INSTRUCTIONS TO FOLLOW
Gather the lines from the material that contain "observed".

(SOURCE MATERIAL)

-- ==== Sys2Proof/Tests/Slice0.lean ====
section
/-! SUPPORT. The model's own tests. Expected results come from spec/95_test_vectors.md, whose vector numbers stand in the
comments, or from the encodings of 30_encoding.md written out by hand. -/

namespace Sys2Proof.Tests

open Sys2Proof Sys2Proof.Machine

/-! ### Small machines -/

/-- A machine of four slots with a given range table, at a given address width. -/
def smallConfig (addrWidth : Nat) (table : List SubroutineRange) : Config where
  addrWidth := addrWidth
  capacity := 4
  romImage := [0x160800, 0x000000, 0x000001, 0xABCDEF]
  rangeTable := table
  containerPadding := 8
  readLatency := 0

/-- The state before the first request, with events to come. -/
def stateWith (c : Config) (events : List Event) : State :=
  { State.initial c with pending := events }

/-- Overlapping ranges, S-9. -/
def overlapping : List SubroutineRange := [⟨"A", 0, 10⟩, ⟨"B", 5, 15⟩]

/-- Ranges with a gap, S-14. -/
def gapped : List SubroutineRange := [⟨"X", 0, 4⟩, ⟨"Y", 10, 12⟩]

/-- An empty entry before a nonempty one, S-17. -/
def emptyFirst : List SubroutineRange := [⟨"E", 5, 5⟩, ⟨"F", 5, 6⟩]

/-! ### Well-formedness: each check refuses an ill-formed term -/

theorem test_wf_refuses_wide_addresses :
    Instr.wf 8 (.romRead 256) = false ∧ Instr.wf 8 (.symResolve 256) = false ∧
    Instr.wf 8 (.romRead 255) = true ∧ Instr.wf 8 (.symResolve 255) = true := by decide

/-- S-WF-2, S-WF-3 refused, S-WF-1, S-WF-4, S-WF-5, S-17 to S-20 admitted. -/
theorem test_rangeTableWF_fixtures :
    rangeTableWF overlapping = false ∧ rangeTableWF [⟨"main", 8, 17⟩, ⟨"RESET_vect", 0, 8⟩] = false ∧
    rangeTableWF Config.hardwareRanges = true ∧
    rangeTableWF [⟨"P", 0, 8⟩, ⟨"Q", 8, 8⟩, ⟨"R", 8, 17⟩] = true ∧
    rangeTableWF [⟨"A", 0, 8⟩, ⟨"A", 8, 17⟩] = true ∧ rangeTableWF emptyFirst = true ∧
    rangeTableWF [⟨"I", 9, 3⟩] = true ∧ rangeTableWF [] = true ∧
    rangeTableWF [⟨"ALL", 0, 256⟩] = true := by decide

/-- R23: a container's upper bits. R59: an end of 256 fits, 257 does not (D9). -/
theorem test_container_and_bound_checks :
    containerFits 0xFFFFFF = true ∧ containerFits 0x1000000 = false ∧
    boundsFit 8 [⟨"ALL", 0, 256⟩] = true ∧ boundsFit 8 [⟨"W", 0, 257⟩] = false := by decide

/-! ### Decoding: words written out from R44, R46, R50, R52 -/

/-- R-1, R-5, R-7, R-9. -/
theorem test_decode_romRead :
    decode 8 (.onPort .I [false, false, false, false, false, false, false, false]) = .ok (.romRead 0) ∧
    decode 8 (.onPort .I [false, false, false, true, false, false, false, false]) = .ok (.romRead 16) ∧
    decode 8 (.onPort .I [true, false, false, false, false, false, false, false]) = .ok (.romRead 128) ∧
    decode 8 (.onPort .I [true, true, true, true, true, true, true, true]) = .ok (.romRead 255) :=
  ⟨rfl, rfl, rfl, rfl⟩

/-- S-3, S-7. -/
theorem test_decode_symResolve :
    decode 8 (.onPort .S [false, false, false, false, true, false, false, false]) = .ok (.symResolve 8) ∧
    decode 8 (.onPort .S [false, true, true, false, false, true, false, false]) = .ok (.symResolve 100) :=
  ⟨rfl, rfl⟩

theorem test_decode_storedWords :
    decode 8 (.storedWord 0b000000000000000000000000#24) = .ok .nopWord ∧
    decode 8 (.storedWord 0b000101100000100000000000#24) = .ok .resetVectorJumpWord ∧
    decode 8 (.storedWord 0b000101100000100000000001#24) =
      .error (.opaqueWord 0b000101100000100000000001#24) := ⟨rfl, rfl, rfl⟩

/-- The opcode table's numbering, on this hardware. -/
theorem test_decodeTableWord :
    decodeTableWord 8 0b00010001 = some (.romRead 17) ∧
    decodeTableWord 24 0x000000 = some .nopWord ∧
    decodeTableWord 24 0x160800 = some .resetVectorJumpWord ∧
    decodeTableWord 24 0x160801 = none := ⟨rfl, rfl, rfl, rfl⟩

/-- `READ 3` written back: `I:00000011`. -/
theorem test_encode_romRead :
    encode 8 (.romRead 3) = .onPort .I [false, false, false, false, false, false, true, true] := by
  decide

/-- R-11: the fields of 0x160800. -/
theorem test_fields_of_the_reset_vector :
    wordField 0x160800#24 23 16 = 0x16 ∧ wordField 0x160800#24 15 8 = 0x08 ∧
    wordField 0x160800#24 7 0 = 0x00 ∧
    (inContainer 32 0x160800#24).toNat = 0x160800 := by decide

/-! ### One step each -/

/-- P1, step 1: the first fetch of the external CPU reads the reset vector. -/
theorem test_first_fetch_reads_the_reset_vector :
    ∃ pc, step (stateWith Config.hardware [.fetchCycle]) =
      .next { State.reset with
        cpuPc := pc
        draws := 1
        observed := [⟨.fetchStage, ⟨.I, 0⟩, .word 0x160800⟩] } := ⟨_, rfl⟩

/-- R-16: zero, neither the word at CAPACITY - 1 nor a wrapped one. -/
theorem test_romRead_out_of_bounds_is_zero :
    exec (.romRead 4) (stateWith (smallConfig 11 []) []) =
      .next { stateWith (smallConfig 11 []) [] with
        observed := [⟨.fetchStage, ⟨.I, 4⟩, .word 0x000000⟩] } := rfl

/-- S-3: the end of the first range is excluded and the start of the second included. -/
theorem test_symResolve_at_the_start_of_main :
    step (stateWith Config.hardware [portEvent .diagnostics .S (toBits 8 8)]) =
      .next { State.reset with
        requester := .diagnostics
        observed := [⟨.diagnostics, ⟨.S, 8⟩, .label (.range 1) "main"⟩] } := rfl

/-- S-21, S-22: a range labelled `Unknown` stays distinct from the sentinel. -/
theorem test_symResolve_sentinel_is_distinct :
    symbolResponse (smallConfig 8 [⟨"Unknown", 0, 4⟩]) 0 = .label (.range 0) "Unknown" ∧
    symbolResponse (smallConfig 8 [⟨"Unknown", 0, 4⟩]) 4 = .label .unknown "Unknown" := ⟨rfl, rfl⟩

/-- The no-op leaves all but the external program counter and the draw count as they are. -/
theorem test_nopWord_runs_after_reset :
    ∃ pc, step (State.reset.withFetchWord 24 0x000000) =
      .next { State.reset with cpuPc := pc, draws := 1 } := ⟨_, rfl⟩

/-- P1: the jump goes to address 8. -/
theorem test_resetVectorJumpWord_runs_after_reset :
    step (State.reset.withFetchWord 24 0x160800) = .next { State.reset with cpuPc := 8 } := rfl

/-! ### The searches -/

/-- S-9 to S-13. -/
theorem test_resolve_first_match :
    resolve overlapping 5 = .range 0 ∧ resolve overlapping 9 = .range 0 ∧
    resolve overlapping 10 = .range 1 ∧ resolve overlapping 15 = .unknown ∧
    resolve [⟨"B", 5, 15⟩, ⟨"A", 0, 10⟩] 5 = .range 0 := by decide

/-- S-14 to S-20. -/
theorem test_resolve_gaps_and_empty_ranges :
    resolve gapped 4 = .unknown ∧ resolve gapped 10 = .range 1 ∧ resolve gapped 12 = .unknown ∧
    resolve emptyFirst 5 = .range 1 ∧ resolve [⟨"I", 9, 3⟩] 5 = .unknown ∧
    resolve [] 0 = .unknown ∧ resolve [⟨"ALL", 0, 256⟩] 255 = .range 0 := by decide

/-- B-1 to B-5: the binary search agrees on well-formed tables without empty entries, and not beyond. -/
theorem test_binary_search_fixtures :
    resolveBinary Config.hardwareRanges 11 = .range 1 ∧
    resolveBinary Config.hardwareRanges 17 = .unknown ∧ resolveBinary gapped 5 = .unknown ∧
    resolveBinary overlapping 7 = .range 1 ∧
    resolveBinary [⟨"A", 0, 10⟩, ⟨"E", 5, 5⟩] 7 = .unknown := by decide

/-! ### Consumer-side conditions -/

/-- R57, R62, R47: a no-op word and an unknown label are seen in results, and a range called `Unknown` is not one. -/
theorem test_consumer_conditions :
    isNoOpResult (.word 0x000000) = true ∧ isNoOpResult (.word 0x160800) = false ∧
    isUnknownResult (.label .unknown "Unknown") = true ∧
    isUnknownResult (.label (.range 0) "Unknown") = false := by decide

/-! ### The written form -/

/-- R52's own examples, and the first line of the image. -/
theorem test_written_form :
    observationText ⟨.fetchStage, ⟨.I, 0⟩, .word 0x160800⟩ = "READ 0 -> 0x160800" ∧
    observationText ⟨.diagnostics, ⟨.S, 8⟩, .label (.range 1) "main"⟩ =
      "RESOLVE 8 -> range 1 \"main\"" ∧
    encodedText .S (toBits 8 8) = "S:00001000" ∧ wordText 0xABCDEF = "0xABCDEF" ∧
    rangeLine 1 ⟨"main", 8, 17⟩ = "1: main [8, 17)" := by decide

/-! ### Witnesses: concrete states and operands that meet the hypotheses of the statements -/

/-- A good image of four 32-bit containers, and one with a bit above bit 23. -/
def goodImage : Vector (BitVec 32) 4 := #v[0x160800, 0, 1, 0xFFFFFF]
def wideImage : Vector (BitVec 32) 4 := #v[0x160800, 0, 1, 0x1000000]

/-- Range tables as supplied: one that passes, and the one of P4. -/
def goodTable : List (SuppliedRange 8) := [⟨"X", 0, 4⟩, ⟨"ALL", 10, 256⟩]
def brokenTable : List (SuppliedRange 8) := [⟨"RESET_vect", 0, 8⟩, ⟨"main", 4, 17⟩]

/-- ConfigureBuildsTheResetMachine: the supplied parts exist. -/
theorem witness_configure_hardware :
    ∃ (image : Vector (BitVec Config.hardware.containerWidth) Config.hardware.capacity)
      (table : List (SuppliedRange Config.hardware.addrWidth)),
      image.toList.map BitVec.toNat = Config.hardware.romImage.map BitVec.toNat ∧
      table.map suppliedEntry = Config.hardware.rangeTable := by
  refine ⟨⟨(Config.hardware.romImage.map (inContainer _)).toArray, ?_⟩,
    [⟨"RESET_vect", ⟨0, by decide⟩, ⟨8, by decide⟩⟩, ⟨"main", ⟨8, by decide⟩, ⟨17, by decide⟩⟩], ?_, rfl⟩
  · rw [List.size_toArray, List.length_map]
    exact hardware_image_wf
  · simp only [Vector.toList, List.map_map]
    exact List.map_congr_left fun w _ => inContainer_toNat _ w

/-- ConfigureAdmitsExactlyWellFormedParts: a configuration that is admitted. -/
theorem witness_configure_admits :
    ∃ s, configure (smallConfig 8 []) goodImage goodTable = .next s := ⟨_, rfl⟩

/-- ConfigureRefusesBadImagesAndTables, SymResolveFirstMatchWins' second clause: a word with bit 24 set, and the table of
P4. -/
theorem witness_configure_refuses :
    (∃ v ∈ wideImage.toList, 2 ^ 24 ≤ v.toNat) ∧ (∀ v ∈ goodImage.toList, v.toNat < 2 ^ 24) ∧
    rangeTableWF (brokenTable.map suppliedEntry) = false :=
  ⟨⟨0x1000000, by simp [wideImage], by simp⟩, by simp [goodImage], by decide⟩

/-- RomReadInBoundsIsTheStoredWord: the first and the last slot of the reset machine. -/
theorem witness_romRead_in_bounds :
    0 < State.reset.cfg.capacity ∧ 0 < State.reset.cfg.romImage.length ∧
    1023 < State.reset.cfg.capacity ∧ 1023 < State.reset.cfg.romImage.length := by
  have h : State.reset.cfg.romImage.length = 1024 := reset_memory_wf
  have hc : State.reset.cfg.capacity = 1024 := rfl
  omega

/-- RomReadOutOfBoundsIsZero: the first address out of bounds. -/
theorem witness_romRead_out_of_bounds : State.reset.cfg.capacity ≤ 1024 := by decide

/-- RomReadResultTableOfThisHardware, clause 1 and both ends of clause 2, on the reset machine. -/
theorem witness_romRead_table_low :
    State.reset.cfg = Config.hardware ∧ romRead State.reset.cfg 0 = 0x160800 ∧
    romRead State.reset.cfg 1 = 0x000000 ∧ romRead State.reset.cfg 7 = 0x000000 := ⟨rfl, rfl, rfl, rfl⟩

/-- RomReadResultTableOfThisHardware, both ends of clauses 3 and 4. -/
theorem witness_romRead_table_high :
    romRead State.reset.cfg 8 = Config.mainWords 0 ∧ romRead State.reset.cfg 16 = Config.mainWords 8 ∧
    romRead State.reset.cfg 17 = 0x000000 ∧ romRead State.reset.cfg 255 = 0x000000 :=
  ⟨rfl, rfl, rfl, rfl⟩

/-- FirstSlotsSufficeForReachableReads: the last reachable address, and a machine that loses slots. -/
theorem witness_truncation :
    255 < 2 ^ 8 ∧ (truncated Config.hardware 256).capacity = 256 ∧ Config.hardware.capacity = 1024 := by
  decide

/-- SymResolveFirstMatchWins: the first clause at the second entry, the second clause on the same table. -/
theorem witness_first_match :
    contains ⟨"B", 5, 15⟩ 10 = true ∧ contains ⟨"A", 0, 10⟩ 10 = false ∧
    overlapping = [⟨"A", 0, 10⟩, ⟨"B", 5, 15⟩] ∧ rangeTableWF overlapping = false := by decide

/-- SymResolveNoMatchIsUnknown: the end of the last range of this hardware. -/
theorem witness_no_match :
    ∀ r ∈ State.reset.cfg.rangeTable, ¬ (r.start ≤ 17 ∧ 17 < r.stop) := by decide

/-- SymResolveResultTableOfThisHardware: both ends of each clause, on the reset machine (S-1 to S-8). -/
theorem witness_symResolve_table :
    State.reset.cfg = Config.hardware ∧
    symbolResponse State.reset.cfg 0 = .label (.range 0) "RESET_vect" ∧
    symbolResponse State.reset.cfg 7 = .label (.range 0) "RESET_vect" ∧
    symbolResponse State.reset.cfg 8 = .label (.range 1) "main" ∧
    symbolResponse State.reset.cfg 16 = .label (.range 1) "main" ∧
    symbolResponse State.reset.cfg 17 = .label .unknown "Unknown" ∧
    symbolResponse State.reset.cfg 255 = .label .unknown "Unknown" :=
  ⟨rfl, rfl, rfl, rfl, rfl, rfl, rfl⟩

/-- AnySearchOnAWellFormedTableAgrees: entry 1 of this hardware's table contains 16. -/
theorem witness_any_search :
    1 < State.reset.cfg.rangeTable.length ∧ rangeTableWF State.reset.cfg.rangeTable = true ∧
    (State.reset.cfg.rangeTable[1]?.map (fun r => decide (r.start ≤ 16 ∧ 16 < r.stop))) = some true := by
  decide

/-- BinarySearchGivesTheFirstMatch: this hardware's table. -/
theorem witness_binary_search :
    rangeTableWF Config.hardwareRanges = true ∧ ∀ r ∈ Config.hardwareRanges, r.start < r.stop := by
  decide

/-- StoredWordsLeaveTheBlockAlone: both instructions reach a next state from reset. -/
theorem witness_stored_words :
    (∃ t, exec .nopWord State.reset = .next t) ∧ (∃ t, exec .resetVectorJumpWord State.reset = .next t) :=
  ⟨⟨_, rfl⟩, ⟨_, rfl⟩⟩

/-- OtherStoredWordsAreRefusedByName: one bit away from the reset vector. -/
theorem witness_opaque_word :
    (stateWith Config.hardware [.present .fetchStage (.storedWord 0x160801)]).pending =
      .present .fetchStage (.storedWord 0x160801) :: [] ∧
    (0x160801#24 : Word) ≠ 0x000000#24 ∧ (0x160801#24 : Word) ≠ 0x160800#24 := by decide

/-- EveryPortValueDecodesToItsOperation, DecodeOfEncodeIsTheInstruction: the largest address. -/
theorem witness_encoding :
    (toBits 8 255).length = 8 ∧ 255 < 2 ^ 8 ∧ Instr.wf 8 (.symResolve 255) = true := by decide

/-- EncodeOfDecodeIsTheEncoding: exactly eight bits, decoded. -/
theorem witness_encode_of_decode :
    [false, false, false, true, false, false, false, true].length = 8 ∧
    decode 8 (.onPort .S [false, false, false, true, false, false, false, true]) = .ok (.symResolve 17) :=
  ⟨rfl, rfl⟩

(End SOURCE MATERIAL)

TASK SOLUTION
        observed := [⟨.fetchStage, ⟨.I, 0⟩, .word 0x160800⟩] } := ⟨_, rfl⟩
        observed := [⟨.fetchStage, ⟨.I, 4⟩, .word 0x000000⟩] } := rfl
        observed := [⟨.diagnostics, ⟨.S, 8⟩, .label (.range 1) "main"⟩] } := rfl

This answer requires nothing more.